§ **Input data**:
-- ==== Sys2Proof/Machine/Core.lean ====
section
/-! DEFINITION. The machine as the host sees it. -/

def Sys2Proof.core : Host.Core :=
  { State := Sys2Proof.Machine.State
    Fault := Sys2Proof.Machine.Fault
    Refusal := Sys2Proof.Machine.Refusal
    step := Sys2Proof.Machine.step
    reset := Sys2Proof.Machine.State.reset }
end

==

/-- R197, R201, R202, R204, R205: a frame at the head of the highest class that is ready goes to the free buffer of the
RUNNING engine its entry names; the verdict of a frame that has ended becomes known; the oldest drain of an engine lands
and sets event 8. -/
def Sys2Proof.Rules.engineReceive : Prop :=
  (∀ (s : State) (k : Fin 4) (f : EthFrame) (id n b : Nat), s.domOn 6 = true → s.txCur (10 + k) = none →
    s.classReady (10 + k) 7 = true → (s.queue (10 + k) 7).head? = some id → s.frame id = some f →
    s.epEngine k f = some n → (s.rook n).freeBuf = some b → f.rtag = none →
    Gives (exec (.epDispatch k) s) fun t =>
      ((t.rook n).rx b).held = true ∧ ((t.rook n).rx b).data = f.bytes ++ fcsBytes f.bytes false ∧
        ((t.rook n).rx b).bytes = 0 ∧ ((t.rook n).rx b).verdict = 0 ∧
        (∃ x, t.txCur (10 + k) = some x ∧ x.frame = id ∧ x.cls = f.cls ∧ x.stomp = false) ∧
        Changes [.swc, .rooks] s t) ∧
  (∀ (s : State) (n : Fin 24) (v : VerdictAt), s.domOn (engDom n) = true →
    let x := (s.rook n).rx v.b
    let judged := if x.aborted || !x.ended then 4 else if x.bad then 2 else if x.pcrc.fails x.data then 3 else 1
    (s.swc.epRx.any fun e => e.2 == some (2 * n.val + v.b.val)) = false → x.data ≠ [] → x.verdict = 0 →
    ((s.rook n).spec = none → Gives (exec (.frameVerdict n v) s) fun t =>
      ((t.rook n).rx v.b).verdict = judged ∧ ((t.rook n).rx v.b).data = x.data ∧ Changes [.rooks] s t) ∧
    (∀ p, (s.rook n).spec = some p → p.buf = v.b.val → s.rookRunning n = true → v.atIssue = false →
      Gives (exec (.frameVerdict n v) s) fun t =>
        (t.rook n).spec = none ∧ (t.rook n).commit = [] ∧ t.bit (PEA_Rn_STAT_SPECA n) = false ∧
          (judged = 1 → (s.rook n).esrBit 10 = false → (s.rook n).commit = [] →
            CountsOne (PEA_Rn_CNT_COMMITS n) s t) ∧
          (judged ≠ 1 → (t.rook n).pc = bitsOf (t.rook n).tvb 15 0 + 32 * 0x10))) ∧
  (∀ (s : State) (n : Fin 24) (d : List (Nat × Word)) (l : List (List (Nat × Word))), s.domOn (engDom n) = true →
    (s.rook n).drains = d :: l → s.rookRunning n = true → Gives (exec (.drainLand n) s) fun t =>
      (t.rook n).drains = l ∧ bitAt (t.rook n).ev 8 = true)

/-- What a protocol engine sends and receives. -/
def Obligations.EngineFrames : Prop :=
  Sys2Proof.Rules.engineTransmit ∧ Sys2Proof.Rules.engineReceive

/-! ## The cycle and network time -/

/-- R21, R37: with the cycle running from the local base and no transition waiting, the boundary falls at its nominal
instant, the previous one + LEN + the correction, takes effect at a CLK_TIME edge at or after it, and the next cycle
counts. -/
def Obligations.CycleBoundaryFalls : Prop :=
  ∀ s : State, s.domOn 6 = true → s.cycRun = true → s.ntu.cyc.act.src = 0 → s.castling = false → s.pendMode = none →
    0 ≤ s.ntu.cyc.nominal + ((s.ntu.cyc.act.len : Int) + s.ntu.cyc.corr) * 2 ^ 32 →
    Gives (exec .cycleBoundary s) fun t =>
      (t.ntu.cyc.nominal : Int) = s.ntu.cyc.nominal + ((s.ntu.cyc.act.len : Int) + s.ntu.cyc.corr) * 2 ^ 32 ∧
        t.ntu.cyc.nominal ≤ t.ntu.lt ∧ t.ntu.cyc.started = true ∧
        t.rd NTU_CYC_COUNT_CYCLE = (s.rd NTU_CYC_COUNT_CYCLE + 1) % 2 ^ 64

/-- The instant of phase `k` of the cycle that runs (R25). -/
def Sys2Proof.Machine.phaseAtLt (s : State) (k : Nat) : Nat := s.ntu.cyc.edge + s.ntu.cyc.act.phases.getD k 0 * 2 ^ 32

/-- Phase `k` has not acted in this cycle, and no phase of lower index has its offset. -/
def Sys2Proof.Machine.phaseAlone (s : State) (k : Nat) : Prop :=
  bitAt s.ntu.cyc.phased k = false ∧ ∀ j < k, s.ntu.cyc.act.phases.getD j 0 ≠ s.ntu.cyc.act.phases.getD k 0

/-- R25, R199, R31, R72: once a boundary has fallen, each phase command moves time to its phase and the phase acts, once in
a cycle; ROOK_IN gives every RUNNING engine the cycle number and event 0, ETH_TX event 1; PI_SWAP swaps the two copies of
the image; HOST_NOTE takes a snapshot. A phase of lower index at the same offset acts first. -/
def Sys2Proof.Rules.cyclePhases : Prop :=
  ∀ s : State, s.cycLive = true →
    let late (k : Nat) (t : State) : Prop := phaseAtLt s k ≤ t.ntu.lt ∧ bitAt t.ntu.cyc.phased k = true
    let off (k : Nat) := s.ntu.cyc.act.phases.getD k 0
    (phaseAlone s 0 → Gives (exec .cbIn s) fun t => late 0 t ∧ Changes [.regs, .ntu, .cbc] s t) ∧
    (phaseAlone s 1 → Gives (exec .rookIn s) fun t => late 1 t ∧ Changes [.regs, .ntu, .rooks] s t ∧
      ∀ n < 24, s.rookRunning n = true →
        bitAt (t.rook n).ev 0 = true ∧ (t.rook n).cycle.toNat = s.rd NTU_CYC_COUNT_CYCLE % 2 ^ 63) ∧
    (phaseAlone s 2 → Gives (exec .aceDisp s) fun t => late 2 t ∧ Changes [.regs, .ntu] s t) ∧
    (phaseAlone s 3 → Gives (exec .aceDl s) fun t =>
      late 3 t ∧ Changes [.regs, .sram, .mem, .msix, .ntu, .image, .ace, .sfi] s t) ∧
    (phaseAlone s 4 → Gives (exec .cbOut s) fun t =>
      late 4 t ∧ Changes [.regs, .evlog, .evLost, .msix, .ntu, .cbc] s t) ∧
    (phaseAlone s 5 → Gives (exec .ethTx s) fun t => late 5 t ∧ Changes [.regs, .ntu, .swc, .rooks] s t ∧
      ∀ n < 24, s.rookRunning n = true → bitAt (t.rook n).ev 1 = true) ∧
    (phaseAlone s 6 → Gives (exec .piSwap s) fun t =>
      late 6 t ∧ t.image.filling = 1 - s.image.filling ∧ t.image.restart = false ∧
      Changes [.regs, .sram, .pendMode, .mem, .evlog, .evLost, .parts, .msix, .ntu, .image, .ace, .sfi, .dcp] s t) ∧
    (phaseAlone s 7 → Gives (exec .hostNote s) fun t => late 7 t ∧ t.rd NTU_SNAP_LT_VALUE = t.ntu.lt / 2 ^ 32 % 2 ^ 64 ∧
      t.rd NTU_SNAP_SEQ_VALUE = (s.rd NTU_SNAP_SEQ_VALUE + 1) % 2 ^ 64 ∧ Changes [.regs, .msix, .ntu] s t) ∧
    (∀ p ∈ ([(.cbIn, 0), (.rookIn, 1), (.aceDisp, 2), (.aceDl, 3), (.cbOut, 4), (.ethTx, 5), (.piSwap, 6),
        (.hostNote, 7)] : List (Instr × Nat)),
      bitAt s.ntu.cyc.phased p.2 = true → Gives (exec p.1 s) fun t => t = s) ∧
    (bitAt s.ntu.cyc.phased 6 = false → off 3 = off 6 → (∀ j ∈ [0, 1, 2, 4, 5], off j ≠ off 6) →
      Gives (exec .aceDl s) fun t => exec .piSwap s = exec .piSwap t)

§ **What you should do**: From the listing, copy every line where the string "head" appears.

§ **Written response**:
/-- R197, R201, R202, R204, R205: a frame at the head of the highest class that is ready goes to the free buffer of the
    s.classReady (10 + k) 7 = true → (s.queue (10 + k) 7).head? = some id → s.frame id = some f →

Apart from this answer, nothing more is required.